Σᵢ — Sum Over All Classes

Σᵢ ỹᵢ · log(pᵢ)
  • The loss considers every class, not just one
  • Each class contributes proportionally to its target weight ỹᵢ
  • This is why MixUp produces smoother gradients
In practice, only classes with non-zero ỹᵢ matter.

p[y₁] — Predicted Probability of the First Sample’s True Class

p[y₁]
  • y₁ is the class index of the first original sample
  • p[y₁] means “the model’s predicted probability for class y₁”
Example:
y₁ = cat
p[cat] = 0.55
This term measures how well the model predicts the first component of the MixUp pair.

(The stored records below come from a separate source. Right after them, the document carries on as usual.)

-- ==== Sys2Proof/Machine/Rows.lean ====
section
/-! DEFINITION. How each instruction's words are laid out: the operand classes of every slot form (spec 10 R160 to R175) and the CSR map (spec 11 R197). -/

namespace Sys2Proof.Machine

/-- A 32-bit word by its five places: op 31:26, then 25:20, 19:14, 13:8 and 7:0 (R162). -/
structure S32 where
  op : BitVec 6
  x : BitVec 6
  y : BitVec 6
  z : BitVec 6
  f : BitVec 8
deriving DecidableEq, Repr

/-- What a V-slot destination field may name (R167). -/
inductive DCls where
  | none | vec | vecMask | mask | queue
deriving DecidableEq, Repr

/-- What a V-slot source field may name (R167). -/
inductive SCls where
  | none | vec | mask | count
deriving DecidableEq, Repr

/-- How a V-slot form uses rm (R169): not at all, with a float lane type, always, or as a fixed code. -/
inductive RmUse where
  | none | fl | any | fix (n : Nat)
deriving DecidableEq, Repr

/-- Integer lane types (R167). -/
def tyI : List Nat := [0, 1, 2, 4, 5, 6]
/-- Float lane types (R167). -/
def tyF : List Nat := [8, 9, 10]
/-- Every lane type (R167). -/
def tyA : List Nat := tyI ++ tyF
/-- The 32-bit integer types (R167). -/
def tyW : List Nat := [0, 4]
/-- Untyped (R167). -/
def tyN : List Nat := [0]
/-- Types of width 8 or 16 (R213). -/
def tyNarrow : List Nat := [1, 2, 5, 6]
/-- Types of width 16 or 32 (R213). -/
def tyWide : List Nat := [0, 1, 4, 5]

/-- One row of the V-slot opcode map (R168, R169). -/
structure VRow where
  op : Nat
  types : List Nat
  d : DCls
  a : SCls
  b : SCls
  c : SCls
  mask : Bool
  mz : Bool
  rm : RmUse
  sreg : Bool
  imm : Bool
deriving DecidableEq, Repr

/-- How a C-slot register field is used (R173): zero, any register, or a vector register in bits 4:0. -/
inductive CUse where
  | zero | any | low5
deriving DecidableEq, Repr

/-- How a C-slot rc field is used (R173, R174). -/
inductive RcUse where
  | zero | bar | amo | fadd | rel | acq
deriving DecidableEq, Repr

/-- One row of the C-slot opcode map (R173). -/
structure CRow where
  op : Nat
  rd : CUse
  ra : CUse
  rb : CUse
  rc : RcUse
  dsp : Bool
  ssp : Bool
deriving DecidableEq, Repr

/-- The layout an instruction's word takes. -/
inductive Form where
  | sw (u : S32)
  | lan (u : S32)
  | v (r : VRow) (f : VF)
  | m (op : Nat) (f : MF)
  | c (r : CRow) (f : CF)
  | event
deriving DecidableEq, Repr

/-- Access of an agent to a CSR (R197). -/
inductive Acc where
  | no | r | w | rw
deriving DecidableEq, Repr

p[y₂] — Predicted Probability of the Second Sample’s True Class

p[y₂]
  • y₂ is the class index of the second original sample
  • p[y₂] is the probability assigned to that class
Example:
y₂ = dog
p[dog] = 0.45

Why the Loss Splits into Two Terms

Substituting the soft target into cross-entropy:
Loss = - Σᵢ ỹᵢ · log(pᵢ)
Since only y₁ and y₂ have non-zero weights:
Loss = - [ λ · log(p[y₁]) + (1 − λ) · log(p[y₂]) ]
Interpretation:
  • The model is rewarded for predicting both classes correctly
  • The reward is proportional to how much each sample contributes
  • No single class is ever “100% correct”

Intuition Summary

  • pᵢ: what the model believes
  • ỹᵢ: what the model should believe
  • p[y₁]: confidence in the first mixed label
  • p[y₂]: confidence in the second mixed label
The loss simply measures how well these beliefs align — but under a deliberately softened, uncertainty-aware target.

Key Insight

Once you understand these terms, it becomes clear why MixUp:
  • Destroys the meaning of training accuracy
  • Makes loss noisier but gradients healthier
  • Improves validation accuracy despite “ugly” training logs
Nothing is broken — the objective itself has changed.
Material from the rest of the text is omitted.